/-- SHRI (R94). Element slot shifts right logically by an immediate amount. -/
def execShri (w : Slot) (s : State) : Out :=
  laneFire s 0x29 w none 1 (fun v l => shrBy (laneA v l) (immLow v))

/-- SARI (R94). Element slot shifts right arithmetically by an immediate amount. -/
def execSari (w : Slot) (s : State) : Out :=
  laneFire s 0x2A w none 1 (fun v l => sarBy (laneA v l) (immLow v))

/-- CLZ (R95). Element slot counts leading zero bits per lane. -/
def execClz (w : Slot) (s : State) : Out :=
  laneFire s 0x2D w (some 0) 1 (fun v l => BitVec.ofNat 32 (clzNat 32 (laneA v l).toNat))

/-- POPC (R95). Element slot counts one bits per lane. -/
def execPopc (w : Slot) (s : State) : Out :=
  laneFire s 0x2E w (some 0) 1 (fun v l => BitVec.ofNat 32 (popcNat 32 (laneA v l).toNat))

/-- BFXN (R96). Element slot extracts a zero-extended bit field. -/
def execBfxn (w : Slot) (s : State) : Out :=
  laneFire s 0x2F w (some 0) 1 (fun v l => BitVec.ofNat 32 (bfRaw v.w (laneA v l)))

/-- BFXI (R96). Element slot extracts a sign-extended bit field. -/
def execBfxi (w : Slot) (s : State) : Out :=
  laneFire s 0x30 w (some 0) 1 (fun v l => BitVec.ofInt 32 (sextNat (bfLen v.w) (bfRaw v.w (laneA v l))))

/-- BFI (R96). Element slot inserts a bit field of A into register D. -/
def execBfi (w : Slot) (s : State) : Out :=
  laneFire s 0x31 w none 1 (fun v l => (laneD v l &&& ~~~(bfMask v.w)) ||| (((laneA v l) <<< bfPos v.w) &&& bfMask v.w))

/-- MOVI (R97). Element slot writes a sign-extended 15-bit immediate. -/
def execMovi (w : Slot) (s : State) : Out :=
  laneFire s 0x32 w none 1 (fun v _ => imm15s v.w)

/-- MOVIH (R97). Element slot shifts D left 15 and ORs in a 15-bit immediate. -/
def execMovih (w : Slot) (s : State) : Out :=
  laneFire s 0x33 w none 1 (fun v l => ((laneD v l) <<< 15) ||| BitVec.ofNat 32 (imm15 v.w))

/-- CMPEQ_I32 (R98). Element slot compares lanes for bit equality. -/
def execCmpeqI32 (w : Slot) (s : State) : Out :=
  laneFire s 0x40 w (some 0) 1 (fun v l => b2w (laneA v l == laneB v l))

/-- CMPNE_I32 (R98). Element slot compares lanes for inequality. -/
def execCmpneI32 (w : Slot) (s : State) : Out :=
  laneFire s 0x41 w (some 0) 1 (fun v l => b2w (laneA v l != laneB v l))

/-- CMPLT_I32 (R98). Element slot compares lanes for signed less-than. -/
def execCmpltI32 (w : Slot) (s : State) : Out :=
  laneFire s 0x42 w (some 0) 1 (fun v l => b2w (ltS (laneA v l) (laneB v l)))

/-- CMPLE_I32 (R98). Element slot compares lanes for signed less-or-equal. -/
def execCmpleI32 (w : Slot) (s : State) : Out :=
  laneFire s 0x43 w (some 0) 1 (fun v l => b2w (leS (laneA v l) (laneB v l)))

/-- CMPLT_N32 (R98). Element slot compares lanes for unsigned less-than. -/
def execCmpltN32 (w : Slot) (s : State) : Out :=
  laneFire s 0x44 w (some 0) 1 (fun v l => b2w (ltU (laneA v l) (laneB v l)))

/-- CMPLE_N32 (R98). Element slot compares lanes for unsigned less-or-equal. -/
def execCmpleN32 (w : Slot) (s : State) : Out :=
  laneFire s 0x45 w (some 0) 1 (fun v l => b2w (leU (laneA v l) (laneB v l)))
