/-- The links of a route, each branch counted where its hops part from those of the earlier branches. -/
def routeLinks (x : Span) (from_ : Nat × Nat) : List (List Nat) → List (List Nat) → List (Nat × Nat × Nat)
  | _, [] => []
  | seen, h :: hs =>
    let own := ((walkRoute x from_ h).map (fun w => w.1)).getD []
    let new := (List.range h.length).filter (fun k => !seen.any (fun g => decide (g.take (k + 1) = h.take (k + 1))))
    (new.filterMap (fun k => own[k]?)) ++ routeLinks x from_ (h :: seen) hs

/-- The first link that a list of crossings puts above four tracks. -/
def overLink : List ((Nat × Nat × Nat) × Nat) → List (Nat × Nat × Nat) → Option (Nat × Nat × Nat)
  | _, [] => none
  | use, l :: ls =>
    let n := ((use.find? (fun u => decide (u.1 = l))).map Prod.snd).getD 0
    if 4 ≤ n then some l
    else overLink ((l, n + 1) :: use.filter (fun u => decide (u.1 ≠ l))) ls

/-- The span-relative cluster at a position of the span's cluster grid. -/
def clusterAt (x : Span) (cx cy : Nat) : Nat :=
  ((List.range x.clusters.length).find? (fun r => decide (spanXY x.shape x.dw r = (cx, cy)))).getD 0

/-- The location word of a link or a seam port (R195, UNIT 1). -/
def linkLoc (x : Span) (l : Nat × Nat × Nat) : Nat :=
  let dir := match hopFrom x (l.1, l.2.1) l.2.2 with
    | some q => if hopLat (l.1, l.2.1) q = 1 then l.2.2 else 4
    | none => l.2.2
  locWord (clusterAt x (l.1 / 8) (l.2.1 / 8)) (8 * (l.2.1 % 8) + l.1 % 8) dir 0 1

/-- Check 12. R80 does not say which link its location word names where several need too many tracks: here the data network
comes before the control network, then the first link in excess in the order of the route records and their hops (log 81). -/
def checkTracks (x : Span) (im : Image) : Option (Nat × Nat) :=
  let links (ctl : Bool) : List (Nat × Nat × Nat) :=
    (im.routes.filter (fun r => r.ctl == ctl)).flatMap (fun r =>
      routeLinks x (routerXY x (unitRel r.src.e.unit) r.src.pos) [] (r.branches.map Prod.snd))
  match overLink [] (links false) with
  | some l => some (12, linkLoc x l)
  | none => (overLink [] (links true)).map (fun l => (12, linkLoc x l))

/-- The generators of a tile that the endpoints of the image name. -/
def namedGens (im : Image) (rel t : Nat) : List Nat :=
  im.routes.flatMap (fun r => (r.src.e :: r.branches.map (fun b => b.1.e)).filterMap (fun e =>
    match e.unit with
    | .gen a b k => if a = rel ∧ b = t then some k else none
    | _ => none))

/-- The place of each queue, in route-record order: channel number, cluster, tile, generator, first granule. -/
def placeQueues (im : Image) : List (Nat × Nat × Nat × Nat × Nat) → List ImgRoute →
    Except Nat (List (Nat × Nat × Nat × Nat × Nat))
  | done, [] => .ok done
  | done, r :: rs =>
    if r.depth = 0 then placeQueues im done rs
    else
      match memTileAt r.qpos with
      | none => placeQueues im done rs
      | some t =>
        let here := done.filter (fun q => decide (q.2.1 = r.qrel ∧ q.2.2.1 = t))
        let used := namedGens im r.qrel t ++ here.map (fun q => q.2.2.2.1)
        let top := here.foldl (fun m q => min m q.2.2.2.2) 4096
        match (List.range 4).find? (fun a => decide (a ∉ used)) with
        | some a =>
          if 3 * r.depth ≤ top then placeQueues im (done ++ [(r.num, r.qrel, t, a, top - 3 * r.depth)]) rs
          else .error (locWord r.qrel r.qpos 0 0 1)
        | none => .error (locWord r.qrel r.qpos 0 0 1)

/-! Check 13 (R238, R248). -/

/-- Whether a slot names only codes inside a footprint. -/
def insideFoot (foot : List Nat) (mab : W64) (op : Nat) (w : Slot) : Bool :=
  let nv := foot.getD 0 0
  let np := foot.getD 1 0
  let ni := foot.getD 2 0
  let no := foot.getD 3 0
  let nk := foot.getD 4 0
  let ny := foot.getD 5 0
  let sh := (shapeOf op).getD .n
  let code (c : BitVec 5) : Bool :=
    match operandOf c with
    | .v n => decide (n < nv)
    | .peek n | .pop n => decide (n < ni)
    | .k n => decide (n < nk)
    | .seq => decide (w.ts.toNat < ni)
    | _ => true
  (!usesA sh || code w.a) && (!usesB sh || code w.b)
  && (match destOf w.d with
      | .v n => decide (n < nv)
      | .o n => decide (n < no)
      | .y n => decide (n < ny)
      | .none => true)
  && decide (w.pm.toNat < 2 ^ np) && decide (w.ir.toNat % 16 < 2 ^ ni) && decide (w.ir.toNat / 16 < 2 ^ nk)
  && decide (w.os.toNat < 2 ^ no) && (!w.te || decide (w.ts.toNat < ni))
  && (decide (sh ≠ .q) || decide (w.pw.toNat / 4 < np))
  && (!(hasPw sh && decide (w.pw.toNat % 4 ≠ 0)) || decide (w.pw.toNat / 4 < np))
  && (decide (sh ≠ .p) || (decide (w.a.toNat < np) && (decide (op = 0x49 ∨ op = 0x56) || decide (w.b.toNat < np))))
  && (decide (sh ≠ .m) || decide (w.b.toNat < 2 ^ ni))
  && (!(isMemOp op && bitAt 57 mab) || decide (field 56 55 mab < ny))

/-- Check 13: the Caldera block, then the footprints. -/
def check13 (im : Image) : Option (Nat × Nat) :=
  let c := im.cpw
  if im.caldera && (decide (field 19 0 c ≠ 0) || !decide (10 ≤ field 23 20 c) || decide (field 47 40 c ≤ field 39 32 c)
      || decide (im.ltb % 64 ≠ 0) || decide (2 ^ 52 ≤ im.ltb)) then some (13, 0)
  else if im.gra = 0 then none
  else im.els.findSome? (fun e =>
    let foot := ((im.ops[e.opn]?).map (·.foot)).getD []
    ((List.range 16).find? (fun n =>
      let w := vec16Get e.slots n
      (slotOf w).valid && !insideFoot foot e.mab (slotOpOf w) (slotOf w))).map (fun n => (13, locWord e.rel e.el n 0 0)))

/-! Check 15: the comparators of the partition (R417). -/

/-- A branch of a data route that ends at an i port of an element. -/
def branchElement (im : Image) (ch br : Nat) : Option Nat :=
  match im.routes.find? (fun r => decide (r.num = ch)) with
  | none => none
  | some r =>
    if r.ctl || !r.ord then none
    else match r.branches[br]? with
      | some (e, _) =>
        match e.e.unit with
        | .element rel _ => some rel
        | _ => none
      | none => none

def cmpOf (idx chA brA chB brB : Nat) : Cmp :=
  { chA := chA, brA := brA, chB := chB, brB := brB, run := 0, stopped := false,
    entry := idx }

/-- The entries of the table that name this image. -/
def readCmps (s : State) (cl asid img : Nat) (im : Image) (base : Nat) : Nat → Nat → Ld (List Cmp)
  | 0, _ => .ok []
  | n + 1, i =>
    let a := base + 16 * i
    ldBind (rdBytes s cl asid a 16) (fun bs =>
      let w0 := fieldAt bs 0 8
      let w1 := fieldAt bs 8 8
      if w0 % 2 ^ 52 ≠ img then readCmps s cl asid img im base n (i + 1)
      else
        let chA := w1 % 65536
        let chB := w1 / 65536 % 65536
        let brA := w1 / 2 ^ 32 % 8
        let brB := w1 / 2 ^ 36 % 8
        let ok := decide (w0 < 2 ^ 52) && decide (w1 / 2 ^ 39 = 0) && decide (w1 / 2 ^ 35 % 2 = 0)
          && (match branchElement im chA brA, branchElement im chB brB with
              | some p, some q => decide (p = q)
              | _, _ => false)
        ldUnless ok 15 a (
        ldBind (readCmps s cl asid img im base n (i + 1)) (fun l => .ok (cmpOf i chA brA chB brB :: l))))

def partCmps (s : State) (cl asid img : Nat) (im : Image) : Ld (List Cmp) :=
  let c := (getPart s (partOfCl s cl)).cmpt
  if bitAt 63 c then readCmps s cl asid img im (field 51 0 c) (field 61 52 c) 0 else .ok []

/-! Building. -/

/-- A built image: its load, its elements, and the queues' generators. -/
def ctxOf (e : ImgEl) (exit : Option Nat) : OpCtx :=
  let v := decide (e.est / 2 ^ 31 = 1)
  let lgc := e.est / 2 ^ 8 % 4
  { opCtxReset with
    opn := e.opn, vl := if v then e.est % 64 else 8, lg := if v then (if lgc = 3 then 4 else lgc) else 1
    tz := decide (e.est / 2 ^ 10 % 2 = 1), mz := decide (e.est / 2 ^ 11 % 2 = 1)
    ht := e.ht, gc := e.gc, mab := e.mab, dth := e.dth, exit := exit }

/-- The last-taken arm of an MRGU slot: the highest of its mask (R152). -/
def armOf (w : W64) : Nat := if slotOpOf w = 0xC7 then Nat.log2 ((slotOf w).b.toNat % 16) else 0

/-- v0 to v15 and the predicates of a state block (R272). -/
def blockRegs (bs : List Byte) : Vec16 (Vec8 W32) :=
  vec16Of (fun r => vec8Of (fun l => BitVec.ofNat 32 (fieldAt bs (32 * r + 4 * l) 4)) 0) 0
def blockPreds (bs : List Byte) : Vec8 (BitVec 8) :=
  vec8Of (fun n => BitVec.ofNat 8 ((List.range 8).foldl (fun a l => a + fieldAt bs (512 + l) 1 / 2 ^ n % 2 * 2 ^ l) 0)) 0

def elemOf (exits : List (Nat × Nat)) (e : ImgEl) : Elem :=
  let k := exits.findIdx (fun p => decide (p = (e.rel, e.el)))
  { elemReset with
    slots := e.slots, attr := e.attr, fam := e.fam, kdp := e.kdp
    regs := if e.block = [] then elemReset.regs else blockRegs e.block
    preds := if e.block = [] then elemReset.preds else blockPreds e.block
    sh0 := ctxOf e (if k < exits.length then some k else none)
    arms := vec16Of (fun n => armOf (vec16Get e.slots n)) 0 }

/-- Whether every slot of a word group is invalid. -/
def allInvalid (sl : Vec16 W64) : Bool := (vec16List sl).all (fun w => !(slotOf w).valid)

/-- A branch without tokens. -/
def branchNew (dst : Endpoint) (lat depth : Nat) (q : Option QueueRegion) (reliefCap : Nat) (hops : List Nat) : Branch :=
  { dst := dst, lat := lat, depth := depth, flight := [], queue := q, relief := [], reliefCap := reliefCap, area := [], rhead := 0, rlen := 0, hold := [],
    buf := [], spots := [], arrAt := none, replay := [], failed := none, cmp := none, occSum := 0, popped := 0, popAt := (0, 0), fullAll := true, emptyAll := true, hops := hops }

/-- A channel of a route: the queue of a forked channel stands in its first branch's path in the tile; the
other branches keep the same depth (log 31). -/
def chanOf (x : Span) (qs : List (Nat × Nat × Nat × Nat × Nat)) (r : ImgRoute) : Chan :=
  let from_ := routerXY x (unitRel r.src.e.unit) r.src.pos
  let q := (qs.find? (fun q => decide (q.1 = r.num))).map (fun q =>
    ({ cl := q.2.1, tile := q.2.2.1, ag := q.2.2.2.1, base := q.2.2.2.2, cap := r.depth, head := 0, len := 0 } : QueueRegion))
  { num := r.num, ctl := r.ctl, ord := r.ord, src := r.src.e, out := [], nextSeq := 0, count := 0#32, winStart := 0#32,
    relAt := 0
    branches := (List.range r.branches.length).filterMap (fun k => (r.branches[k]?).map (fun b =>
      let lat := ((walkRoute x from_ b.2).map (fun w => w.2.1)).getD 0
      branchNew b.1.e lat r.depth (if k = 0 then q else none) (if k = 0 then 0 else r.depth) b.2)) }

/-- The class as treated (R241): what the image shows must hold, else ordered. `loops`: branches of the
operator's output channels that return to its own inputs. -/
def treatedClass (o : ImgOp) (allOrdered noCtl : Bool) (loops : Nat) : Nat :=
  if 3 ≤ o.cls then o.cls
  else if o.rated && allOrdered && noCtl && (decide (o.cls ≠ 2) || decide (loops = 1)) then o.cls else 3

/-- The branches of routes that lead from an element back to itself, by input port. -/
def loopPorts (im : Image) (rel el : Nat) : List Nat :=
  im.routes.flatMap (fun r =>
    if r.ctl || decide (r.src.e.unit ≠ .element rel el) then []
    else r.branches.filterMap (fun b => if b.1.e.unit = .element rel el then some b.1.e.port else none))

def opState (im : Image) (n : Nat) (o : ImgOp) : OpState :=
  let els := im.els.filter (fun e => decide (e.opn = n) && !(e.spare && allInvalid e.slots))
  let isEl (u : UnitRef) : Bool := els.any (fun e => decide (u = .element e.rel e.el))
  let ins := im.routes.filter (fun r => r.branches.any (fun b => isEl b.1.e.unit))
  let outs := im.routes.filter (fun r => isEl r.src.e.unit)
  let loops := els.flatMap (fun e => loopPorts im e.rel e.el)
  let cls := treatedClass o ((ins.filter (fun r => !r.ctl)).all (·.ord)) ((ins ++ outs).all (fun r => !r.ctl)) loops.length
  { cls := cls, rated := o.rated, blk := o.blk, kl := o.kl, foot := o.foot, comb := o.comb, rm := o.rm, ident := o.ident,
    keySize := o.keySize, keyBase := o.keyBase, keyTile := o.keyTile, keyCl := o.keyCl
    elems := els.map (fun e => (e.rel, e.el, 0)), home := ((els.head?).map (fun e => (e.rel, e.el))).getD (0, 0)
    pinned := false, rewire := 0, partner := 0, target := none, cloneRun := 0, loRun := 0, unRun := 0,
    dealt := [0, 0, 0, 0], firsts := [none, none, none, none], nexts := [(none, 0), (none, 0), (none, 0), (none, 0)], sqs := [false, false, false, false],
    reorderCap := [64, 64, 64, 64], areas := [], carry := [], lastOut := [], released := 0, loopPort := loops.head?, loopOut := 0, loopLn := [], loopFmt := [],
    loopCount := [] }

/-- The load that an image gives, before its preloaded tokens. -/
def loadOf (x : Span) (im : Image) (img asid owner ownerCl : Nat) (cmps : List Cmp)
    (qs : List (Nat × Nat × Nat × Nat × Nat)) : Load :=
  { phase := .ready, lid := x.lids + 1, img := img, asid := asid, owner := owner, ownerCl := ownerCl, passed := false,
    caldera := im.caldera, cpw := im.cpw, ltb := im.ltb, layv := 0, upd := 0
    chans := im.routes.foldl (fun m r => amPut m r.num (chanOf x qs r)) amEmpty
    ops := (List.range im.ops.length).foldl (fun m n =>
      match im.ops[n]? with
      | some o => amPut m n (opState im n o)
      | none => m) amEmpty
    spares := (im.els.filter (fun e => e.spare && allInvalid e.slots)).map (fun e => (e.rel, e.el))
    exits := im.exits.dedup.map (fun p => (p.1, p.2, false)), pinAll := false, relief := 0, stallRun := amEmpty, stallLim := amEmpty,
    goCycle := 0, winCycle := 0, wdogFrom := 0, wdogDone := false, discarded := 0, cmps := cmps, mcasts := amEmpty }

/-- Comparators stand at the branches they name. -/
def markCmps (l : Load) : Load :=
  (List.range l.cmps.length).foldl (fun l k =>
    match l.cmps[k]? with
    | none => l
    | some c =>
      let mark (l : Load) (ch br : Nat) : Load :=
        { l with chans := amMod l.chans ch (fun y => modBranch y br (fun b => { b with cmp := some k })) }
      mark (mark l c.chA c.brA) c.chB c.brB) l

/-- A preloaded token joins every branch: the consumer's buffer first, then the queue, then the route (R274). A comparator
before the consumer takes it in place of the buffer (R418). -/
def presetBranch (s : State) (x : Span) (sp ch br : Nat) (b : Branch) (t : Token) : State :=
  let behind := !b.flight.isEmpty || !b.relief.isEmpty
  let room := match b.cmp with
    | some _ => decide (b.hold = [])
    | none => decide (b.buf.length < bufCap s x b)
  let stand (b : Branch) : Branch := match b.cmp with
    | some _ => { b with hold := [t] }
    | none => { b with buf := b.buf ++ [⟨t, 0⟩] }
  match b.queue with
  | none =>
    if !behind && room then modBr s sp ch br stand
    else if b.flight.isEmpty && decide (b.relief.length < b.reliefCap) then
      modBr s sp ch br (fun b => { b with relief := b.relief ++ [(t, false)] })
    else modBr s sp ch br (fun b => { b with flight := b.flight ++ [⟨t, 0⟩] })
  | some q =>
    if !behind && decide (q.len = 0) && room then modBr s sp ch br stand
    else if !behind && decide (q.len < q.cap) then queuePush s x sp ch br q t false
    else modBr s sp ch br (fun b => { b with flight := b.flight ++ [⟨t, 0⟩] })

▬▬▬

### [EXERCISE DESCRIPTION]
Output the data exactly, from the first line through the line that holds "def execPopc (w", so that no later line appears.

### [ANSWER]
/-- SHRI (R94). Element slot shifts right logically by an immediate amount. -/
def execShri (w : Slot) (s : State) : Out :=
  laneFire s 0x29 w none 1 (fun v l => shrBy (laneA v l) (immLow v))

/-- SARI (R94). Element slot shifts right arithmetically by an immediate amount. -/
def execSari (w : Slot) (s : State) : Out :=
  laneFire s 0x2A w none 1 (fun v l => sarBy (laneA v l) (immLow v))

/-- CLZ (R95). Element slot counts leading zero bits per lane. -/
def execClz (w : Slot) (s : State) : Out :=
  laneFire s 0x2D w (some 0) 1 (fun v l => BitVec.ofNat 32 (clzNat 32 (laneA v l).toNat))

/-- POPC (R95). Element slot counts one bits per lane. -/
def execPopc (w : Slot) (s : State) : Out :=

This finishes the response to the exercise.